BRYANNA’S RAGÙ ALLA NAPOLETANA Makes about 6 c. (enough for one 9x13" lasagne)

This very tomatoey ragù from Naples, which bears very little resemblance to the Ragù alla Bolognese on of the North (aside from the long cooking time), was originally flavored with meat, but I have used dried porcini mushrooms instead, with great success.

This is a wonderful winter sauce for pasta and ravioli-- rich and deeply satisfying. It is my favorite for lasagne, as well.
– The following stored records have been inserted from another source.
-- ==== Sys2Proof/Laws/Decode.lean ====
section
/-! SUPPORT. The numbers of the words and fields of format C64 (spec/30_encoding.md R61, R62), from which
claims about encodings follow by arithmetic; and that the opcode map is unambiguous (R63). -/

namespace Sys2Proof

/-- `word = OP ++ A ++ B`, as a number (R61). -/
theorem wordOf_toNat (op : BitVec 8) (a : BitVec 24) (b : BitVec 32) :
    (wordOf op a b).toNat = op.toNat * 2 ^ 56 + a.toNat * 2 ^ 32 + b.toNat := by
  have h : (wordOf op a b).toNat = (op ++ a ++ b).toNat := rfl
  rw [h, BitVec.toNat_append, BitVec.toNat_append, ← Nat.shiftLeft_add_eq_or_of_lt b.isLt,
    ← Nat.shiftLeft_add_eq_or_of_lt a.isLt, Nat.shiftLeft_eq, Nat.shiftLeft_eq]
  ring

/-- A word, bit by bit. -/
theorem wordOf_getLsbD (op : BitVec 8) (a : BitVec 24) (b : BitVec 32) (j : Nat) :
    (wordOf op a b).getLsbD j =
      if j < 32 then b.getLsbD j else if j < 56 then a.getLsbD (j - 32) else op.getLsbD (j - 56) := by
  have h : (wordOf op a b).getLsbD j = (op ++ a ++ b).getLsbD j := rfl
  rw [h, BitVec.getLsbD_append, BitVec.getLsbD_append]
  by_cases h1 : j < 32
  · simp [h1]
  · by_cases h2 : j < 56
    · rw [if_neg h1, if_neg h1, if_pos h2, if_pos (by omega)]
    · rw [if_neg h1, if_neg h1, if_neg h2, if_neg (by omega)]; rfl

/-- A mask acts on each field of its own. -/
theorem wordOf_and (op op' : BitVec 8) (a a' : BitVec 24) (b b' : BitVec 32) :
    wordOf op a b &&& wordOf op' a' b' = wordOf (op &&& op') (a &&& a') (b &&& b') := by
  apply BitVec.eq_of_getLsbD_eq
  intro j hj
  rw [BitVec.getLsbD_and, wordOf_getLsbD, wordOf_getLsbD, wordOf_getLsbD]
  split
  · rw [BitVec.getLsbD_and]
  · split <;> rw [BitVec.getLsbD_and]

/-- A word determines its fields. -/
theorem wordOf_inj {op op' : BitVec 8} {a a' : BitVec 24} {b b' : BitVec 32} :
    wordOf op a b = wordOf op' a' b' ↔ op = op' ∧ a = a' ∧ b = b' := by
  constructor
  · intro h
    have h' := congrArg BitVec.toNat h
    rw [wordOf_toNat, wordOf_toNat] at h'
    have := op.isLt
    have := op'.isLt
    have := a.isLt
    have := a'.isLt
    have := b.isLt
    have := b'.isLt
    refine ⟨BitVec.eq_of_toNat_eq ?_, BitVec.eq_of_toNat_eq ?_, BitVec.eq_of_toNat_eq ?_⟩ <;> omega
  · rintro ⟨rfl, rfl, rfl⟩; rfl

/-- The must-be-zero bits of `NOTE`'s operand `A` (R63: the derivation of its mask). -/
theorem noteOperandA_mask (o l : BitVec 3) (a : BitVec 2) : noteOperandA o l a &&& 0xFFF88C = 0 := by
  revert o l a; decide

/-- A 16-bit operand leaves the upper byte of `A` zero. -/
theorem setWidth_half_mask (n : BitVec 16) : n.setWidth 24 &&& 0xFF0000 = 0 := by
  apply BitVec.eq_of_getLsbD_eq
  intro j hj
  rw [BitVec.getLsbD_and, BitVec.getLsbD_setWidth]
  by_cases h : j < 16
  · have : (0xFF0000#24).getLsbD j = false := by
      revert j; decide
    simp [this]
  · simp [BitVec.getLsbD_of_ge n j (by omega)]

/-- Operand `A` of `NOTE`, as a number (R62). -/
theorem noteOperandA_toNat (o l : BitVec 3) (a : BitVec 2) :
    (noteOperandA o l a).toNat = o.toNat * 2 ^ 8 + l.toNat * 2 ^ 4 + a.toNat := by
  revert o l a; decide

/-! Each field, as a number. -/

theorem fieldOp_toNat (w : CmdWord) : (fieldOp w).toNat = w.toNat / 2 ^ 56 % 2 ^ 8 := by
  simp [fieldOp, Nat.shiftRight_eq_div_pow]

theorem fieldB_toNat (w : CmdWord) : (fieldB w).toNat = w.toNat % 2 ^ 32 := by
  simp [fieldB]

theorem fieldSr_toNat (w : CmdWord) : (fieldSr w).toNat = w.toNat / 2 ^ 32 % 2 ^ 24 := by
  simp [fieldSr, Nat.shiftRight_eq_div_pow]

theorem fieldHalf_toNat (w : CmdWord) : (fieldHalf w).toNat = w.toNat / 2 ^ 32 % 2 ^ 16 := by
  simp [fieldHalf, Nat.shiftRight_eq_div_pow]

theorem fieldOct_toNat (w : CmdWord) : (fieldOct w).toNat = w.toNat / 2 ^ 40 % 2 ^ 3 := by
  simp [fieldOct, Nat.shiftRight_eq_div_pow]

theorem fieldLet_toNat (w : CmdWord) : (fieldLet w).toNat = w.toNat / 2 ^ 36 % 2 ^ 3 := by
  simp [fieldLet, Nat.shiftRight_eq_div_pow]

theorem fieldAcc_toNat (w : CmdWord) : (fieldAcc w).toNat = w.toNat / 2 ^ 32 % 2 ^ 2 := by
  simp [fieldAcc, Nat.shiftRight_eq_div_pow]

theorem fieldReg_toNat (w : CmdWord) : (fieldReg w).toNat = w.toNat / 2 ^ 32 % 2 ^ 4 := by
  simp [fieldReg, Nat.shiftRight_eq_div_pow]

/-- A word is its fields put together (R61). -/
theorem wordOf_fields (w : CmdWord) : wordOf (fieldOp w) (fieldSr w) (fieldB w) = w := by
  apply BitVec.eq_of_toNat_eq
  rw [wordOf_toNat, fieldOp_toNat, fieldSr_toNat, fieldB_toNat]
  have := w.isLt; omega

/-! Each field of a word put together from its parts. -/

@[simp] theorem fieldOp_wordOf (op : BitVec 8) (a : BitVec 24) (b : BitVec 32) :
    fieldOp (wordOf op a b) = op := by
  apply BitVec.eq_of_toNat_eq
  rw [fieldOp_toNat, wordOf_toNat]
  have := op.isLt; have := a.isLt; have := b.isLt; omega

@[simp] theorem fieldSr_wordOf (op : BitVec 8) (a : BitVec 24) (b : BitVec 32) :
    fieldSr (wordOf op a b) = a := by
  apply BitVec.eq_of_toNat_eq
  rw [fieldSr_toNat, wordOf_toNat]
  have := op.isLt; have := a.isLt; have := b.isLt; omega

@[simp] theorem fieldB_wordOf (op : BitVec 8) (a : BitVec 24) (b : BitVec 32) :
    fieldB (wordOf op a b) = b := by
  apply BitVec.eq_of_toNat_eq
  rw [fieldB_toNat, wordOf_toNat]
  have := op.isLt; have := a.isLt; have := b.isLt; omega

@[simp] theorem fieldHalf_wordOf (op : BitVec 8) (a : BitVec 24) (b : BitVec 32) :
    fieldHalf (wordOf op a b) = a.extractLsb' 0 16 := by
  apply BitVec.eq_of_toNat_eq
  rw [fieldHalf_toNat, wordOf_toNat]
  have := op.isLt; have := a.isLt; have := b.isLt; simp; omega

@[simp] theorem fieldReg_wordOf (op : BitVec 8) (a : BitVec 24) (b : BitVec 32) :
    fieldReg (wordOf op a b) = a.extractLsb' 0 4 := by
  apply BitVec.eq_of_toNat_eq
  rw [fieldReg_toNat, wordOf_toNat]
  have := op.isLt; have := a.isLt; have := b.isLt; simp; omega

@[simp] theorem fieldAcc_wordOf (op : BitVec 8) (a : BitVec 24) (b : BitVec 32) :
    fieldAcc (wordOf op a b) = a.extractLsb' 0 2 := by
  apply BitVec.eq_of_toNat_eq
  rw [fieldAcc_toNat, wordOf_toNat]
  have := op.isLt; have := a.isLt; have := b.isLt; simp; omega

@[simp] theorem fieldLet_wordOf (op : BitVec 8) (a : BitVec 24) (b : BitVec 32) :
    fieldLet (wordOf op a b) = a.extractLsb' 4 3 := by
  apply BitVec.eq_of_toNat_eq
  rw [fieldLet_toNat, wordOf_toNat]
  have := op.isLt; have := a.isLt; have := b.isLt; simp [Nat.shiftRight_eq_div_pow]; omega

@[simp] theorem fieldOct_wordOf (op : BitVec 8) (a : BitVec 24) (b : BitVec 32) :
    fieldOct (wordOf op a b) = a.extractLsb' 8 3 := by
  apply BitVec.eq_of_toNat_eq
  rw [fieldOct_toNat, wordOf_toNat]
  have := op.isLt; have := a.isLt; have := b.isLt; simp [Nat.shiftRight_eq_div_pow]; omega

/-! The code tables are inverse to each other. -/

@[simp] theorem opOf_byte (op : Op) : opOf op.byte = some op := by cases op <;> rfl

@[simp] theorem letterOf_code (l : Letter) : letterOf (letterCode l) = some l := by cases l <;> rfl

@[simp] theorem accidentalOf_code (a : Accidental) : accidentalOf (accidentalCode a) = some a := by
  cases a <;> rfl

@[simp] theorem regOf_code (r : Reg) : regOf (regCode r) = some r := by cases r <;> rfl

theorem letterCode_ne_seven (l : Letter) : letterCode l ≠ 7 := by cases l <;> decide

/-- The opcode of an encoded instruction. -/
@[simp] theorem fieldOp_encode (i : Instr) : fieldOp (encode i) = i.op.byte := by
  apply BitVec.eq_of_toNat_eq
  rw [fieldOp_toNat, encode, wordOf_toNat]
  have h1 := (operandA i).isLt
  have h2 := (operandB i).isLt
  have h3 := i.op.byte.isLt
  omega

/-- Operand `B` of an encoded instruction. -/
@[simp] theorem fieldB_encode (i : Instr) : fieldB (encode i) = operandB i := by
  apply BitVec.eq_of_toNat_eq
  rw [fieldB_toNat, encode, wordOf_toNat]
  have h2 := (operandB i).isLt
  omega

/-- Operand `A` of an encoded instruction: the field `sr` is all of it. -/
@[simp] theorem fieldSr_encode (i : Instr) : fieldSr (encode i) = operandA i := by
  apply BitVec.eq_of_toNat_eq
  rw [fieldSr_toNat, encode, wordOf_toNat]
  have h1 := (operandA i).isLt
  have h2 := (operandB i).isLt
  omega

/-! ### Decoding a word of its fields -/

/-- The must-be-zero bits of `A` for each opcode (R62, R63). -/
def Op.zeroA : Op → BitVec 24
  | .cfgsr => 0
  | .rdreg => 0xFFFFF0
  | .clrerr => 0xFFFFFF
  | .note => 0xFFF88C
  | .noten => 0xFF0000
  | .rest => 0xFFFFFF
  | .tone => 0xFF0000
  | .cancel => 0xFFFFFF
  | .fill => 0xFFFFFF

/-- The must-be-zero bits of `B` for each opcode. -/
def Op.zeroB : Op → BitVec 32
  | .cfgsr => 0xFFFFFFFF
  | .rdreg => 0xFFFFFFFF
  | .clrerr => 0xFFFFFFFF
  | .note => 0
  | .noten => 0
  | .rest => 0
  | .tone => 0
  | .cancel => 0xFFFFFFFF
  | .fill => 0

/-- R63: the mask is the opcode and the must-be-zero bits; the match value has the opcode alone. -/
theorem Op.mask_eq (op : Op) : op.mask = wordOf 0xFF op.zeroA op.zeroB := by cases op <;> decide

theorem Op.pattern_eq (op : Op) : op.pattern = wordOf op.byte 0 0 := by cases op <;> decide

theorem Op.byte_and (op : Op) : op.byte &&& 0xFF = op.byte := by cases op <;> decide

/-- R65, for a word of an assigned opcode: the must-be-zero bits, then the fields. -/
theorem decode_wordOf (op : Op) (a : BitVec 24) (b : BitVec 32) :
    decode (wordOf op.byte a b) =
      if a &&& op.zeroA = 0 ∧ b &&& op.zeroB = 0 then decodeFields op (wordOf op.byte a b)
      else .error .illegalOperand := by
  unfold decode
  rw [fieldOp_wordOf, opOf_byte]
  simp only [op.mask_eq, op.pattern_eq, wordOf_and, wordOf_inj, op.byte_and, true_and]

/-- R64 (a): an unassigned opcode. -/
theorem decode_unassigned (w : CmdWord) (h : opOf (fieldOp w) = none) :
    decode w = .error .illegalOpcode := by
  unfold decode; rw [h]

/-- The opcode of an assigned `OP` byte. -/
theorem opOf_some {b : BitVec 8} {op : Op} (h : opOf b = some op) : b = op.byte := by
  unfold opOf at h; split at h <;> cases h <;> rfl

@[simp] theorem and_ones24 (a : BitVec 24) : a &&& 0xFFFFFF#24 = a := BitVec.and_allOnes

@[simp] theorem and_ones32 (b : BitVec 32) : b &&& 0xFFFFFFFF#32 = b := BitVec.and_allOnes

/-- R63: no two rows share a match value under their common mask, so no word is two commands. -/
theorem opcode_map_unambiguous (a b : Op) (h : a ≠ b) :
    a.pattern &&& (a.mask &&& b.mask) ≠ b.pattern &&& (a.mask &&& b.mask) := by
  cases a <;> cases b <;> first | exact absurd rfl h | decide

end Sys2Proof
end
Actually, it's worth your while to double or triple the recipe and freeze some-- you'll find many uses for it.

BATTUTO:
1 large onion
1 small carrot, peeled
3 large cloves garlic, peeled
1 stalk celery with leaves
1 T. olive oil
SAUCE INGREDIENTS:
1 c. dry red wine (can be non-alcoholic) (or 3/4 c of a “beefy” vegetarian broth plus 1/4 c. balsamic vinegar)
2 lbs. ripe plum tomatoes OR a 28 oz. can plum tomatoes and juice, passed through a food mill or processed briefly in a food processor or blender
1/2 small can (6 0z.) tomato paste
1 oz. dried porcini or boletus mushrooms, soaked 1/2 hr. in 2 c. warm water, drained and chopped (reserve and strain liquid)
1/4 lb. fresh mushrooms (white or brown), chopped
1/4 c. chopped fresh Italian parsley
1 bay leaf
2 tsp. salt
1/2 T. EACH dried crushed dried basil and oregano
1/2 tsp. dried rosemary
1/2 tsp. sugar
OPTIONAL: 1/4 tsp. red chile pepper flakes
freshly-ground pepper to taste
OPTIONAL: If you want a “meaty” lasagne and you aren’t using the “meatballs” and/or “sausage”(see main recipe, above) , add 2 c. veg “hamburger crumbles” or ground seitan to the ragu as it cooks.

To make the battuto, chop the vegetables finely with a sharp knife or food processor, then heat the olive oil in a large, heavy-bottomed pot. Add the chopped vegetables and cook over medium heat, stirring often, until they are soft. Add the remaining ingredients (including the strained porcini soaking broth) and bring to a boil. Turn down and simmer, partially covered, for about two hours (stirring every so often), or until the sauce has cooked down. Taste for seasoning.

*****************************************************************************

BRYANNA’S QUICK TOFU "RICOTTA CHEESE" makes three generous cups

1 and 1/2 lbs. Regular medium-firm tofu, drained and well-mashed
1/2 c. plus 1 T. soymilk
3/4 tsp. salt

Mix all ingredients together in a bowl and refrigerate.

Double this recipe for the lasagne:
BRYANNA’S “WHITE CHEESE SAUCE” makes 2 generous c.
This is adapted from a recipe in my first book, “The Almost No-Fat Cookbook”.

(wheat-free and can be soy-free)

This sauce is delicious on steamed vegetables or macaroni, and can be used to top a casserole and broiled or baked to brown the top a little.

1 c. water
1 medium potato (about 4 oz.), peeled and chunked
1/2 a medium onion, peeled and chunked
1/3 c. raw cashew pieces OR 1/2-3/4 c. medium-firm tofu or extra-firm SILKEN tofu
2 T. sesame tahini
1/4c. nutritional yeast flakes
1 T. lemon juice
1 tsp. salt
1/4 tsp. garlic granules

Simmer the potato and onion in a small saucepan with the water, covered, for about 10 minutes, or until the potato is tender. Add to the blender container with the remaining ingredients. Blend until VERY smooth. Use immediately or refrigerate, covered for up to a week. (Reheat over gentle heat.)